• **Problem statement**:
Search the data below for "waits"; list each line that holds it.

• **Source data**:
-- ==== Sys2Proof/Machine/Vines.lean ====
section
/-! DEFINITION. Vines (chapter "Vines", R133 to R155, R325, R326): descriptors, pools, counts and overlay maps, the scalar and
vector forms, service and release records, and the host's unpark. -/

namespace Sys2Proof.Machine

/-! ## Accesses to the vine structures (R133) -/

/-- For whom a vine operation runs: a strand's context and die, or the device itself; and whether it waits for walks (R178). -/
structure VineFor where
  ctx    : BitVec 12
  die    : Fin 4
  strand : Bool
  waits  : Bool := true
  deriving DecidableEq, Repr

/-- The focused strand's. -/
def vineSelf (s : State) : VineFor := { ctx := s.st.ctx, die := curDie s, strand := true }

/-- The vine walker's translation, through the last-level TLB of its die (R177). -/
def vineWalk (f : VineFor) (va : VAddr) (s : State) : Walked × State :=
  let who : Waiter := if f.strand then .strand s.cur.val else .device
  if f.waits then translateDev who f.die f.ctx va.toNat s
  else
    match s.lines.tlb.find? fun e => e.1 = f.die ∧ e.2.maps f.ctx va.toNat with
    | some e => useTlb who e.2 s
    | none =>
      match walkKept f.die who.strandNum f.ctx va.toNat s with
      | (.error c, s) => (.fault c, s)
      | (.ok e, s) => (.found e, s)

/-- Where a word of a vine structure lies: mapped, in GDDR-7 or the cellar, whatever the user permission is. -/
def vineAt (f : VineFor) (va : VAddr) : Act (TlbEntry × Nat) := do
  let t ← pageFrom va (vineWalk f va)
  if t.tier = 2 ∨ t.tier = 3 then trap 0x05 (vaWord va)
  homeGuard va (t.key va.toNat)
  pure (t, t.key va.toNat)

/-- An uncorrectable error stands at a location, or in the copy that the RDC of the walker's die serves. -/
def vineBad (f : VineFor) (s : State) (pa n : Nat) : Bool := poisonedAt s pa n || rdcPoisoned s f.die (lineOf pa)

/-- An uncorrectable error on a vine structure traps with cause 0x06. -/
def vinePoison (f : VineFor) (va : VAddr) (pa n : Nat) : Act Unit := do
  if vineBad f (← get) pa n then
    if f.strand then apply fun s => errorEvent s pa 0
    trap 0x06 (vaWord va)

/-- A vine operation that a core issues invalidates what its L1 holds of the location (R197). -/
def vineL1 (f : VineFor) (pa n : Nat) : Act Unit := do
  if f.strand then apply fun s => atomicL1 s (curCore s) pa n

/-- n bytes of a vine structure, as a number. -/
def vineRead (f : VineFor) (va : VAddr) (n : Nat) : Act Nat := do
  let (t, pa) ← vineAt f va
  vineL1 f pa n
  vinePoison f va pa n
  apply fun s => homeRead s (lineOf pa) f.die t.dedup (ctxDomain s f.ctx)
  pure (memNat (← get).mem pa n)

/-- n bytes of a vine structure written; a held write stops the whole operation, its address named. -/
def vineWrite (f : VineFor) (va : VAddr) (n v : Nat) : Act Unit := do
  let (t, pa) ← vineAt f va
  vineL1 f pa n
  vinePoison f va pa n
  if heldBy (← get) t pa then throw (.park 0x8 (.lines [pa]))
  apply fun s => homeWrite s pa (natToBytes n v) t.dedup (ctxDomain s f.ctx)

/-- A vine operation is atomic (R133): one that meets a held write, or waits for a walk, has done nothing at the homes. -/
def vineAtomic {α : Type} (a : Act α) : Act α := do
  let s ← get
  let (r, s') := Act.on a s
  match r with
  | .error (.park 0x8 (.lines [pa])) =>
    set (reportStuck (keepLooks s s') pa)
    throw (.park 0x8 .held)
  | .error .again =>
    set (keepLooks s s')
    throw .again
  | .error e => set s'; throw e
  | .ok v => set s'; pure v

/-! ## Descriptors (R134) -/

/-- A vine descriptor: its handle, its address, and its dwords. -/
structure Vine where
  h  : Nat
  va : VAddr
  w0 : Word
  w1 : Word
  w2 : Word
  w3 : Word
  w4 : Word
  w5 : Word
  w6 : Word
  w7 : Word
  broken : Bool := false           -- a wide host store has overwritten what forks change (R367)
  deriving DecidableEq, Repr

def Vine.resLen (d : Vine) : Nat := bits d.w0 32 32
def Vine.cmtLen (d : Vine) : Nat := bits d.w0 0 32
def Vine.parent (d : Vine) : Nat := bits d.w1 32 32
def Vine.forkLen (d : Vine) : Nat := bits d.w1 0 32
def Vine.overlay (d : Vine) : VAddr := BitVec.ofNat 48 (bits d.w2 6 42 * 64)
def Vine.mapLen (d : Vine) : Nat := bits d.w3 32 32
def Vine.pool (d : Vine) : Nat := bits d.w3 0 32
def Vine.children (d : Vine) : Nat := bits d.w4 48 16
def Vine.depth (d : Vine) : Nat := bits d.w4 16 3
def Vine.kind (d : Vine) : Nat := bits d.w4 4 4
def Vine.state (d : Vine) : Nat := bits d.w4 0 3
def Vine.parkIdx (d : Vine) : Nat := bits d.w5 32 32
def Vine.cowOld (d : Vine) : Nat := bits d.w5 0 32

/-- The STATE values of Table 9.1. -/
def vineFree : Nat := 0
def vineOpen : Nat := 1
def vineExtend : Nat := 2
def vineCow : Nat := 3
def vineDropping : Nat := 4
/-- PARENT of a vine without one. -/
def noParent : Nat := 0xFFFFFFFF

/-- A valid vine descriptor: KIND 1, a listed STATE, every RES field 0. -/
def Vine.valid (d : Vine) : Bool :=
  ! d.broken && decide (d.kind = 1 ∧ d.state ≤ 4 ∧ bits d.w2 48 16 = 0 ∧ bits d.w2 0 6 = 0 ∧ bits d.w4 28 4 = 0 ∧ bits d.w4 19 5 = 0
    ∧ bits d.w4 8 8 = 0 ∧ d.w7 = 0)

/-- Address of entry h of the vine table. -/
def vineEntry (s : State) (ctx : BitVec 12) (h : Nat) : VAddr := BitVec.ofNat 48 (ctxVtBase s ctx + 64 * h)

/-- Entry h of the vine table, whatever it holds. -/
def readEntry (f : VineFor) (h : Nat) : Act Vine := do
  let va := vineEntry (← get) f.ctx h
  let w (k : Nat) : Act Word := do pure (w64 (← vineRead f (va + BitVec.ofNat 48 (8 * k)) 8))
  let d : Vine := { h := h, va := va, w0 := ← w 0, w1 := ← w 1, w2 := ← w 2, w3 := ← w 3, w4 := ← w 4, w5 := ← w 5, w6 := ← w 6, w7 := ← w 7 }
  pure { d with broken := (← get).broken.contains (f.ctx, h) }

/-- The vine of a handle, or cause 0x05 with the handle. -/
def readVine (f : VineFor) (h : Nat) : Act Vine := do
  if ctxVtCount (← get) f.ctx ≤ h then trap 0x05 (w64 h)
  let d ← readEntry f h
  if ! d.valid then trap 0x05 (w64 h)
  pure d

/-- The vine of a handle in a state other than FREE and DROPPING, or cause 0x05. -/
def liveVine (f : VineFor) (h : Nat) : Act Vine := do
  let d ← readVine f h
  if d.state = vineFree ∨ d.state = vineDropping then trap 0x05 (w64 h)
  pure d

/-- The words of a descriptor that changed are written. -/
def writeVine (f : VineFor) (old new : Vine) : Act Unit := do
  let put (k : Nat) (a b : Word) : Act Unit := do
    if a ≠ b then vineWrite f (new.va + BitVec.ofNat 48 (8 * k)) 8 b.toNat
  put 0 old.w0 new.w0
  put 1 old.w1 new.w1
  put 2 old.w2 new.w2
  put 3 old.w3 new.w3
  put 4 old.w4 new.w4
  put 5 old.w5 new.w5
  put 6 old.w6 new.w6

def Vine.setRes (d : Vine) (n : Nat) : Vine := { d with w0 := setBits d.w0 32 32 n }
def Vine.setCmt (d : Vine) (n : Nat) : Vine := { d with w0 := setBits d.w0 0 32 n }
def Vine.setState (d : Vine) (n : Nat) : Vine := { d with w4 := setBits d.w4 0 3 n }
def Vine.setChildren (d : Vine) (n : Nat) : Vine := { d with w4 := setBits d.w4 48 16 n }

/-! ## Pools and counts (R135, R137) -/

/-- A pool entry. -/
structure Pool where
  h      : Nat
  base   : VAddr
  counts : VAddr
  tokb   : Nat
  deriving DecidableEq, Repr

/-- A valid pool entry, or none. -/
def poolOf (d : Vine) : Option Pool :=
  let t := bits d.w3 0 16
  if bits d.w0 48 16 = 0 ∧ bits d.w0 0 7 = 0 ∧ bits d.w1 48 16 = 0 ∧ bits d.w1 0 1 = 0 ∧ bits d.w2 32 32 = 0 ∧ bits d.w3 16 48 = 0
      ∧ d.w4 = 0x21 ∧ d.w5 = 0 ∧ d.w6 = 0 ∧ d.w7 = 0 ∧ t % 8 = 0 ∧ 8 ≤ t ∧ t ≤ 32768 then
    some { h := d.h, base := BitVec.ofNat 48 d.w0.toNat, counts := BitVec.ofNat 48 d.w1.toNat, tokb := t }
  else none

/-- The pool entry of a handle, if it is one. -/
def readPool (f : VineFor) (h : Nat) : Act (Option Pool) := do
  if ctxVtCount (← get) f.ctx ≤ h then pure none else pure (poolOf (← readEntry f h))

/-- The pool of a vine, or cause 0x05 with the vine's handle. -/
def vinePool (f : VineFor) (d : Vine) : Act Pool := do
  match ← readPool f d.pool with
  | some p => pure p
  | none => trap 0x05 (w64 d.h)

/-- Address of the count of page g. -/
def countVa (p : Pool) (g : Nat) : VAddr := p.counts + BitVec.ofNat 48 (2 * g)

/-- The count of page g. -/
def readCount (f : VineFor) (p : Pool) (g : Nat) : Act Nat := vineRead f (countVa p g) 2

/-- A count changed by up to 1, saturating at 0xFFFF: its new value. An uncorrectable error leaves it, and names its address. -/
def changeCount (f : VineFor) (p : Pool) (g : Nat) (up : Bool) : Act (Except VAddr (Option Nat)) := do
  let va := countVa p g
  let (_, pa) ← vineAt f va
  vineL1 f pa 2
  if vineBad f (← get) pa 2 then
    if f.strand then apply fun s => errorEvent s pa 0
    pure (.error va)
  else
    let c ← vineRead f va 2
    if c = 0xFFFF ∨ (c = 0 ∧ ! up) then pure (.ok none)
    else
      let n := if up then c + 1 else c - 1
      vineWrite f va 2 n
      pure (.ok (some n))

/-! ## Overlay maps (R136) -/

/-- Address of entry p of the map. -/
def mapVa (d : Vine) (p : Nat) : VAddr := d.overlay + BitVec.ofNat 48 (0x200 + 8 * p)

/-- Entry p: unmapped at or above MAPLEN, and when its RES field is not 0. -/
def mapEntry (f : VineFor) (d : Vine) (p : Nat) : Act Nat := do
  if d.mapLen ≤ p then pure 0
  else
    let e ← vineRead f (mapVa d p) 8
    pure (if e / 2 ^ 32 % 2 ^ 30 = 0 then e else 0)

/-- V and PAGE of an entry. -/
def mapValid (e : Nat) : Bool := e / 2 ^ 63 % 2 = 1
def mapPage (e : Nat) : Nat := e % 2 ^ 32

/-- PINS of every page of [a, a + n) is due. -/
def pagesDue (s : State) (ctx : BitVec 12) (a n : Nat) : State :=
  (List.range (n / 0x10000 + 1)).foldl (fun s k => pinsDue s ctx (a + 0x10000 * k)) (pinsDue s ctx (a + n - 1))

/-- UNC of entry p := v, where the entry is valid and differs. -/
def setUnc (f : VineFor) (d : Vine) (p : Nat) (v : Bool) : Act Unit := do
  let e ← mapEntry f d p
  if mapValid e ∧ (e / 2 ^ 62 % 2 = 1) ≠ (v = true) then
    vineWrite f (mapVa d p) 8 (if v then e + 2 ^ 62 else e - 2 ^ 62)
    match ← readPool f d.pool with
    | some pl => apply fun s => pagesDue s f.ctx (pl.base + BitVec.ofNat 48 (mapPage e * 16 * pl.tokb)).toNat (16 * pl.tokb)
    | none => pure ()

• **Output for this task**:
/-- For whom a vine operation runs: a strand's context and die, or the device itself; and whether it waits for walks (R178). -/
  waits  : Bool := true
  if f.waits then translateDev who f.die f.ctx va.toNat s
/-- A vine operation is atomic (R133): one that meets a held write, or waits for a walk, has done nothing at the homes. -/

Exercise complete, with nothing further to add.